The Cerro Zacatépetl is well-known by sight, if not by name, especially by passing motorists on the Periférico highway. The hill has a long history. Today though, it marks the southern limits of the University City and especially the Pedregal de San Ángel Ecological Reserve. The hill has a terrific long history. But it’s not generally accessible to the public.
The Nahuatl name means “hill of the dry grass.” Grass is associated with Tlaltecutli, goddess of the Earth, and with hair made of grass. But the hill was also known, in ancient times, as Ixillan Tonan, meaning “womb of our Mother.” According to some legends, it thus provided some of the inspiration for the Templo Mayor of ancient Tenochtitlan. In mythology, it was the hill where Huitzilopochtli, the patron of the Mexica people, was conceived.

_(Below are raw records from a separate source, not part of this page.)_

-- ==== Sys2Proof/Machine/Sequencer.lean ====
section
/-! DEFINITION. The sequencer's atomic steps (30_encoding R112, 43 R230), the scheduling of the agents (60_exceptions R271), and
the running of a command's micro-operations to completion. -/

namespace Sys2Proof.Machine

/-- The `hold until` condition of `Seq`'s next atomic step is true (60_exceptions R271, 70 R312). -/
def State.seqReady (s : State) : Bool :=
  decide (s.phase = .run) &&
  match s.uq with
  | [] => false
  | .xchgDrive _ _ :: _ => s.txe
  | .xchgTake _ :: _ => s.rxne
  | .bulkWait :: _ => s.chRx.tc
  | _ :: _ => true

/-- One atomic step of `Seq`, at the head of `uq`. -/
def seqStep (s : State) : Host.Outcome State Fault Refusal :=
  match s.uq with
  | [] => .fault .holdForever
  | .sel :: q =>
    if s.cs then .refused .framing else .next ({ s with cs := true, uq := q }.emit .sel)
  | .desel :: q =>
    if s.cs && s.busQuiet then .next ({ s with cs := false, uq := q }.emit .desel) else .refused .framing
  | .tx8 b :: q => .next (s.clearDmaRequests.setUq (.xchgDrive b .discard :: q))
  | .rx8 b dst :: q => .next (s.clearDmaRequests.setUq (.xchgDrive b dst :: q))
  | .xchgDrive b dst :: q => .next ((s.driveByte b).setUq (.xchgTake dst :: q))
  | .xchgTake dst :: q => .next ((s.takeByte dst).setUq q)
  | .bulkTx buf n :: q => .next ((s.armBulk true buf n).setUq (.bulkWait :: q))
  | .bulkRx buf n :: q => .next ((s.armBulk false buf n).setUq (.bulkWait :: q))
  | .bulkWait :: q => .next (s.disarm.setUq q)
  | .poll :: q => .next { s with pollCnt := s.params.pollBudget, uq := .pollTest :: q }
  | .pollTest :: q =>
    if s.pollCnt = 0 then .next { s with pollResult := .timeout, uq := q }
    else .next (s.setUq (statusFrame s.cfg.statusCmd s.params.dummyByte ++ .pollDecide :: q))
  | .pollDecide :: q =>
    match decodeStatus s.cfg s.statusLatch with
    | none => .refused .busyFields
    | some .ready => .next { s with pollResult := .ready, uq := q }
    | some _ => .next { s with pollCnt := pollDecrement s.pollCnt, uq := .pollTest :: q }
  | .respond r :: _ => respond r s
  | .release :: _ => .next { s with phase := .idle, uq := [] }

/-- An agent may step (60_exceptions R271). -/
def State.enabled (s : State) : Agent → Bool
  | .seq => s.seqReady
  | .shifter => s.shifterReady
  | .dmaTx => s.dmaTxReady
  | .dmaRx => s.dmaRxReady

/-- An agent's atomic step. -/
def agentStep (a : Agent) (s : State) : Host.Outcome State Fault Refusal :=
  match a with
  | .seq => seqStep s
  | .shifter => .next s.shift
  | .dmaTx => .next s.dmaTxMove
  | .dmaRx => .next s.dmaRxMove

/-- The agents that may step, in the order of 60_exceptions R271. -/
def State.enabledAgents (s : State) : List Agent :=
  [Agent.seq, .shifter, .dmaTx, .dmaRx].filter s.enabled

/-- Who goes next: "when several are enabled any one may go next" (60_exceptions R271). The choice is read from `schedule`
(notes/assumptions/4). -/
def pickAgent (as : List Agent) (s : State) : Option (Agent × State) :=
  match as with
  | [] => none
  | [a] => some (a, s)
  | a :: b :: rest =>
    match s.schedule with
    | [] => some (a, s)
    | k :: ks => some ((a :: b :: rest).getD (k % (rest.length + 2)) a, { s with schedule := ks })

/-- One atomic step of one enabled agent; with none enabled the block holds for ever (60_exceptions R275 (a), 70 R312). That some
enabled agent does go is weak fairness, built in by DESIGN CHOICE (notes/assumptions/20). -/
def atomicStep (s : State) : Host.Outcome State Fault Refusal :=
  match pickAgent s.enabledAgents s with
  | none => .fault .holdForever
  | some (a, t) => agentStep a t

/-! ### Running to completion -/

/-- The atomic steps one iteration of `Poll()` takes: the test, a status frame, the decision. -/
def pollIterationWork : Nat := 14

/-- A bound on the atomic steps the entries of `uq` still need, `budget` iterations for a `POLL` not yet begun and `c` for one in
progress. It only serves as the fuel of `drive`. -/
def uqWork (budget : Nat) : Nat → List MicroOp → Nat
  | _, [] => 0
  | _, .poll :: q => uqWork budget (2 ^ 32) q + budget * pollIterationWork + 2
  | c, .pollTest :: q => uqWork budget (2 ^ 32) q + c * pollIterationWork + 1
  | c, .pollDecide :: q => uqWork budget (2 ^ 32) q + (c - 1) * pollIterationWork + 2
  | c, .bulkTx _ n :: q => uqWork budget c q + 4 * n.toNat + 2
  | c, .bulkRx _ n :: q => uqWork budget c q + 4 * n.toNat + 2
  | c, .tx8 _ :: q => uqWork budget c q + 5
  | c, .rx8 _ _ :: q => uqWork budget c q + 5
  | c, .xchgDrive _ _ :: q => uqWork budget c q + 4
  | c, .xchgTake _ :: q => uqWork budget c q + 1
  | c, .sel :: q => uqWork budget c q + 1
  | c, .desel :: q => uqWork budget c q + 1
  | c, .bulkWait :: q => uqWork budget c q + 1
  | c, .respond _ :: q => uqWork budget c q + 1
  | c, .release :: q => uqWork budget c q + 1

/-- A bound on the atomic steps left, which every atomic step lowers (Laws/Sequencer.lean). -/
def State.work (s : State) : Nat :=
  uqWork s.params.pollBudget.toNat s.pollCnt.toNat s.uq + 2 * (!s.txe).toNat + s.rxne.toNat + 3 * s.chTx.cnt.toNat + s.chRx.cnt.toNat

/-- Atomic steps until `phase = IDLE`, at most `fuel` of them. R312 makes termination "a claim under weak fairness, not a theorem of
the step relation alone"; here every iteration is a step of an enabled agent, so that premise is built in (DESIGN CHOICE,
notes/assumptions/20). -/
def runToIdle : Nat → State → Host.Outcome State Fault Refusal
  | 0, s => if s.phase = .idle then .next s else .fault .holdForever
  | fuel + 1, s =>
    if s.phase = .idle then .next s
    else
      match atomicStep s with
      | .next t => runToIdle fuel t
      | .fault f => .fault f
      | .refused r => .refused r

/-- The command in progress, run to its response: "runs to completion of each operation before returning" (10_state R21,
20_memory R81), under the weak fairness of 70 R312 (notes/assumptions/20). `State.work` is fuel enough from every state
(Laws/Sequencer.lean, `drive_run`). -/
def drive (s : State) : Host.Outcome State Fault Refusal := runToIdle s.work s

/-- `uq` loaded and run. -/
def launch (q : List MicroOp) (s : State) : Host.Outcome State Fault Refusal := drive (s.setUq q)

/-- A command presented (10_state R36, 40 R141): refused while another runs, else accepted and its own rule followed. -/
def onAccept (op : BitVec 4) (x : Operands) (s : State) (rule : State → Host.Outcome State Fault Refusal) :
    Host.Outcome State Fault Refusal :=
  if s.phase = .run then .refused .presentedWhileRunning else rule (s.accept (descriptorOf op x))

/-- "the driver must be initialized before any other HAL operation is invoked" (40 R142). -/
def whenInitialised (rule : State → Host.Outcome State Fault Refusal) (s : State) : Host.Outcome State Fault Refusal :=
  if s.initDone then rule s else .refused .notInitialised

/-- The operand check of the bulk commands (40 R150). -/
def whenBulkOk (rule : State → Host.Outcome State Fault Refusal) (s : State) : Host.Outcome State Fault Refusal :=
  if bulkOperandsOk s.params s.cmd.buf s.cmd.size then rule s else .refused .bulkOperands

/-- The block taken from idle to RUN with nothing latched (notes/assumptions/8). -/
def State.startFrame (s : State) : State := { s with phase := .run }

/-- The start of a frame run by itself (notes/assumptions/8). -/
def onFrame (s : State) (rule : State → Host.Outcome State Fault Refusal) : Host.Outcome State Fault Refusal :=
  if s.phase = .run then .refused .presentedWhileRunning
  else whenInitialised (fun t => rule t.startFrame) s

/-- One frame run by itself: its micro-operations, then back to IDLE with no response. -/
def runFrame (q : List MicroOp) (s : State) : Host.Outcome State Fault Refusal :=
  onFrame s (launch (q ++ [.release]))

end Sys2Proof.Machine
end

For some 500 years ago, it was part of a ritual hunting ground. It’s place in Mesoamerican myth and legend is extensive. It was surveyed in the 1930s and again in 1972. Known to be of some archaeological interest, it’s off limits to the general public.
In the 1930s, two pyramids were found. One has a height of six meters, and the other five meters high. These are connected by a road about 105 meters in length. There is also a third smaller temple. Since then though, the site has never been excavated. It’s thought to be of particular importance because of the high altitude. Lower elevation sites like Cuicuilco and Copilco were nearly entirely obliterated by the third century CE eruptions of the Xitle volcano. Zacatépetl may hold secrets to even those important earlier civilizations.
Today, the Cerro Zacatépetl provides a mere backdrop for passersby on the Periférico highway. But it’s been more than a backdrop for most of its history.